> _What to work on_
In the listing below, locate the line that contains "memory and no" and the line that contains "(4 ∣ (s.reg 30#5).toNat". Restate word for word those two lines and every line between them, and nothing else.

> _The data_
((

/-- `flushi` and `initi`: the instruction-cache line of the address's index becomes invalid, whatever address it holds,
so that its bytes are fetched from memory; nothing else but the fetch hazard changes (R269, R270). -/
def Obligations.InvalidateInstructionLine : Prop :=
  ∀ (s : State) (a : Reg), s.cfg.hasIcache = true →
    ∀ i, (i = Instr.flushi a ∨ i = Instr.initi a ∧ s.userMode = false) →
      Completes i s (fun t =>
        t = { s with pc := s.pc + 4#32, icache := t.icache, hazard := t.hazard } ∧
        (∀ line, t.iline line = if line = ilineOf s.cfg (s.reg a).toNat then
          { s.iline line with valid := false } else s.iline line) ∧
        (∀ x, t.codeByte x = if ilineOf s.cfg x.toNat = ilineOf s.cfg (s.reg a).toNat then s.memByte x
          else s.codeByte x) ∧
        (∀ x, t.hazardAt x = if ilineOf s.cfg x.toNat = ilineOf s.cfg (s.reg a).toNat ∧
          s.hazardAt x = .needsInvalidate then .needsFlushPipeline else s.hazardAt x))

/-- `flushp` changes nothing but `pc` and the fetch hazard, whose last step it is; `sync` completes every pending access
and, with in-order memory, changes nothing but `pc` (R271, R272, R87). That the accesses completed stand on the bus in program
order is the model's choice, the spec leaves their order open (log 22). -/
def Obligations.FlushpAndSync : Prop :=
  ∀ s : State,
    (Sparse.Canonical HazardStage.fetchable s.hazard → Completes .flushp s (fun t =>
      t = { s with pc := s.pc + 4#32, hazard := t.hazard } ∧
      ∀ x, t.hazardAt x = if s.hazardAt x = .needsFlushPipeline then .fetchable else s.hazardAt x)) ∧
    (s.cfg.inOrderMemory = true → exec .sync s = .next { s with pc := s.pc + 4#32 }) ∧
    (s.cfg.inOrderMemory = false →
      exec .sync s = .next { s with pc := s.pc + 4#32, bus := s.pending ++ s.bus, pending := [] })

/-- Writing an instruction and executing it (R89, R400): after `stw rB, 0(rA)` or `stwio` the word is not fetchable, and it
stays so until `flushp`. After it the word is fetchable exactly where each step the caches call for was taken: with a data
cache and a plain store `flushd` or `flushda`, whether the store hit, missed or allocated, with an instruction cache
`flushi`; with neither cache `flushp` alone does. -/
def Obligations.HazardSequence : Prop :=
  ∀ (s : State) (a b : Reg), Sparse.Canonical HazardStage.fetchable s.hazard →
    s.cfg.hasMmu = false → s.cfg.hasMpu = false → 4 ∣ (s.reg a).toNat → StoreMemory s.cfg (s.reg a) →
    ∀ store ∈ [(Instr.stw b 0#16 a, Path.plain), (.stwio b 0#16 a, .io)],
      (store.2 = .io → s.dcacheHit (s.reg a) = false) →
      ∃ t₁, exec store.1 s = .next t₁ ∧ t₁.fetchable (s.reg a) = false ∧
        ∀ flush ∈ [Instr.flushd 0#16 a, .flushda 0#16 a], ∀ withFlush withFlushi : Bool, ∃ t₂ t₃ t₄,
          (if withFlush then exec flush t₁ = .next t₂ else t₂ = t₁) ∧
          (if withFlushi then exec (.flushi a) t₂ = .next t₃ else t₃ = t₂) ∧ exec .flushp t₃ = .next t₄ ∧
          t₂.fetchable (s.reg a) = false ∧ t₃.fetchable (s.reg a) = false ∧
          (t₄.fetchable (s.reg a) = true ↔
            (s.cfg.hasDcache = true → store.2 = .plain → withFlush = true) ∧
            (s.cfg.hasIcache = true → withFlushi = true))

/-! ## System (46_system.md, 60_exceptions.md) -/

/-- `trap` entry: `estatus <- status`, PIE and U cleared, x[29] <- pc + 4, `pc <- EXCEPTION_ADDR`; nothing is pushed to
memory and no other register changes; IMM5 is ignored (R351). -/
def Obligations.TrapEntry : Prop :=
  ∀ (s : State) (n : Imm5), Completes (.trap n) s (fun t =>
    t = { s with
          regs := t.regs, pc := s.cfg.exceptionAddr, status := t.status, estatus := s.status, label := some .trap } ∧
    ClearsPieAndU s.cfg s.status t.status ∧ RegisterBecomes s.crs 29#5 (s.pc + 4#32) s t ∧ SameMemory s t)

/-- `break` entry: `bstatus <- status`, PIE and U cleared, x[30] <- pc + 4, `pc <- BREAK_ADDR`; `estatus` and x[29] are not
touched; IMM5 is ignored (R352). -/
def Obligations.BreakEntry : Prop :=
  ∀ (s : State) (n : Imm5), Completes (.brk n) s (EntersBreak s)

/-- `eret` and `bret` in supervisor mode: the whole of `status` from the saved status and `pc` from the saved address,
and nothing else; with shadow sets `eret` may change the register set (R286, R288, R365). -/
def Obligations.ReturnsRestore : Prop :=
  ∀ s : State, s.userMode = false →
    (4 ∣ (s.reg 29#5).toNat → Completes .eret s (fun t =>
      t = { s with status := s.estatus, pc := s.reg 29#5, crs := t.crs, draws := t.draws } ∧
      (s.cfg.numShadow = 0 → t.crs = s.crs ∧ t.draws = s.draws) ∧
      (t.crs = s.crs ∨ 0 < s.cfg.numShadow ∧ t.crs ≤ s.cfg.numShadow))) ∧
    (4 ∣ (s.reg 30#5).toNat → exec .bret s = .next { s with status := s.bstatus, pc := s.reg 30#5 })

/-- Supervisor-only instruction: raised by the eight supervisor-only instructions in user mode, before any other effect,
whatever their operands (R344). -/
def Obligations.SupervisorOnlyRaises : Prop :=
  ∀ (s : State) (a b c : Reg) (n : Imm5) (imm : Imm16), s.userMode = true →
    ∀ i ∈ [Instr.eret, .bret, .rdctl c n, .wrctl n a, .rdprs b a imm, .wrprs c a, .initd imm a, .initi a],
      Completes i s (EntersException .supervisorOnlyInstruction s)

/-- `rdctl` reads `status`, `estatus` and `bstatus`; `wrctl` writes them through the write mask, from which U is missing on
a core without user mode, and touches nothing else (R289, R290, R45, R370). A control register the spec does not
describe stops the model (R44). -/
def Obligations.ControlRegisterAccess : Prop :=
  ∀ (s : State) (c a : Reg) (n : Imm5) (mask : Word), s.cfg.WellFormed → s.userMode = false →
    (∀ j : Fin 32, mask.getLsbD j.val =
      (s.cfg.statusWriteMask.getLsbD j.val && (s.cfg.hasUserMode || j != s.cfg.statusUBit))) →
    (Writable c s →
      Yields (.rdctl c s.cfg.ctlStatus) c s (fun v => v = s.status) ∧
      Yields (.rdctl c s.cfg.ctlEstatus) c s (fun v => v = s.estatus) ∧
      Yields (.rdctl c s.cfg.ctlBstatus) c s (fun v => v = s.bstatus)) ∧
    exec (.wrctl s.cfg.ctlStatus a) s = .next { s with status := s.reg a &&& mask, pc := s.pc + 4#32 } ∧
    exec (.wrctl s.cfg.ctlEstatus a) s = .next { s with estatus := s.reg a &&& mask, pc := s.pc + 4#32 } ∧
    exec (.wrctl s.cfg.ctlBstatus a) s = .next { s with bstatus := s.reg a &&& mask, pc := s.pc + 4#32 } ∧
    (n ≠ s.cfg.ctlStatus → n ≠ s.cfg.ctlEstatus → n ≠ s.cfg.ctlBstatus →
      exec (.rdctl c n) s = .fault .controlRegisterNotModelled ∧
      exec (.wrctl n a) s = .fault .controlRegisterNotModelled)

/-- `rdprs` and `wrprs` in supervisor mode: the register of the set `status.PRS` names; without shadow sets Illegal
instruction; a set that does not exist stops the model (R291, R292, R36). -/
def Obligations.PreviousSetAccess : Prop :=
  ∀ (s : State) (b c a : Reg) (imm : Imm16), s.userMode = false →
    (s.cfg.numShadow = 0 → Completes (.rdprs b a imm) s (EntersException .illegalInstruction s) ∧
      Completes (.wrprs c a) s (EntersException .illegalInstruction s)) ∧
    (0 < s.cfg.numShadow → s.cfg.numShadow < s.prs →
      exec (.rdprs b a imm) s = .fault .prsNamesNoRegisterSet ∧ exec (.wrprs c a) s = .fault .prsNamesNoRegisterSet) ∧
    (0 < s.cfg.numShadow → s.prs ≤ s.cfg.numShadow →
      (Writable b s →
        Yields (.rdprs b a imm) b s (fun v => v = BitVec.ofInt 32 ((s.regOf s.prs a).toInt + imm.toInt))) ∧
      Completes (.wrprs c a) s (fun t =>
        t = { s with regs := t.regs, pc := s.pc + 4#32 } ∧ RegisterBecomes s.prs c (s.reg a) s t ∧ SameMemory s t))

/-- `custom`: with a function configured it completes, writes x[C] only where `writerc` is 1, and changes no other state
but the custom state of its N; the spec's example function is a 32-bit add; with none it is a reserved encoding (R293,
R126). -/
def Obligations.CustomResults : Prop :=
  ∀ (s : State) (n : BitVec 8) (c a b : Reg) (readra readrb writerc : Bool),
    (s.cfg.custom.lookup n = none →
      (s.cfg.illegalExc = true → Completes (.custom n c a b readra readrb writerc) s
        (EntersException .illegalInstruction s)) ∧
      (s.cfg.illegalExc = false → exec (.custom n c a b readra readrb writerc) s = .fault .reservedEncoding)) ∧
    (∀ f, s.cfg.custom.lookup n = some f →
      (Writable c s → ∃ v, Completes (.custom n c a b readra readrb true) s (fun t =>
        t = { s with regs := t.regs, pc := s.pc + 4#32, custom := t.custom } ∧ RegisterBecomes s.crs c v s t ∧
        (∀ m, m ≠ n → t.customState m = s.customState m) ∧ SameMemory s t ∧
        (f = .add32 → readra = true → readrb = true → v = s.reg a + s.reg b))) ∧
      Completes (.custom n c a b readra readrb false) s (fun t =>
        t = { s with pc := s.pc + 4#32, custom := t.custom } ∧
        (∀ m, m ≠ n → t.customState m = s.customState m)))

/-! ## Rules of the whole machine -/

/-- Every exception is precise (R353): whatever the instruction, when it raises an exception the next state is that of
the entry alone. -/
def Obligations.ExceptionsArePrecise : Prop :=
  ∀ (i : Instr) (s t : State) (e : Exception), s.label = none → exec i s = .next t → t.label = some e →
    e = .breakpoint ∧ EntersBreak s t ∨ e ≠ .breakpoint ∧ EntersException e s t

/-- No user-mode instruction changes `status`, `estatus`, `bstatus`, the current register set or a register of another
set, or leaves user mode, but by taking an exception (R370, R371). -/
def Obligations.UserModeConfined : Prop :=
  ∀ (i : Instr) (s t : State), s.userMode = true → s.label = none → exec i s = .next t → t.label = none →
    t.status = s.status ∧ t.estatus = s.estatus ∧ t.bstatus = s.bstatus ∧ t.crs = s.crs ∧ t.userMode = true ∧
    ∀ set x, set ≠ s.crs → t.regOf set x = s.regOf set x

/-- A general register changes only where the instruction names it as its destination, by `wrprs` in the previous set, by
`call` and `callr` in r31, by an exception in r29 and by `break` in r30 (R31, R32, R36, R150, R240, R273). -/
def Obligations.RegisterFrame : Prop :=
  ∀ (i : Instr) (s t : State), exec i s = .next t → ∀ set x, t.regOf set x ≠ s.regOf set x →
    (set = s.crs ∧ destination i = some x) ∨
    (set = s.prs ∧ ∃ a, i = .wrprs x a) ∨
    (set = s.crs ∧ x = 31#5 ∧ ((∃ imm, i = .call imm) ∨ ∃ a, i = .callr a)) ∨
    (set = s.crs ∧ x = 30#5 ∧ ∃ n, i = .brk n) ∨
    (x = 29#5 ∧ ∃ e, EntersException e s t)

))

> _Solution to this problem_
memory and no other register changes; IMM5 is ignored (R351). -/
def Obligations.TrapEntry : Prop :=
  ∀ (s : State) (n : Imm5), Completes (.trap n) s (fun t =>
    t = { s with
          regs := t.regs, pc := s.cfg.exceptionAddr, status := t.status, estatus := s.status, label := some .trap } ∧
    ClearsPieAndU s.cfg s.status t.status ∧ RegisterBecomes s.crs 29#5 (s.pc + 4#32) s t ∧ SameMemory s t)

/-- `break` entry: `bstatus <- status`, PIE and U cleared, x[30] <- pc + 4, `pc <- BREAK_ADDR`; `estatus` and x[29] are not
touched; IMM5 is ignored (R352). -/
def Obligations.BreakEntry : Prop :=
  ∀ (s : State) (n : Imm5), Completes (.brk n) s (EntersBreak s)

/-- `eret` and `bret` in supervisor mode: the whole of `status` from the saved status and `pc` from the saved address,
and nothing else; with shadow sets `eret` may change the register set (R286, R288, R365). -/
def Obligations.ReturnsRestore : Prop :=
  ∀ s : State, s.userMode = false →
    (4 ∣ (s.reg 29#5).toNat → Completes .eret s (fun t =>
      t = { s with status := s.estatus, pc := s.reg 29#5, crs := t.crs, draws := t.draws } ∧
      (s.cfg.numShadow = 0 → t.crs = s.crs ∧ t.draws = s.draws) ∧
      (t.crs = s.crs ∨ 0 < s.cfg.numShadow ∧ t.crs ≤ s.cfg.numShadow))) ∧
    (4 ∣ (s.reg 30#5).toNat → exec .bret s = .next { s with status := s.bstatus, pc := s.reg 30#5 })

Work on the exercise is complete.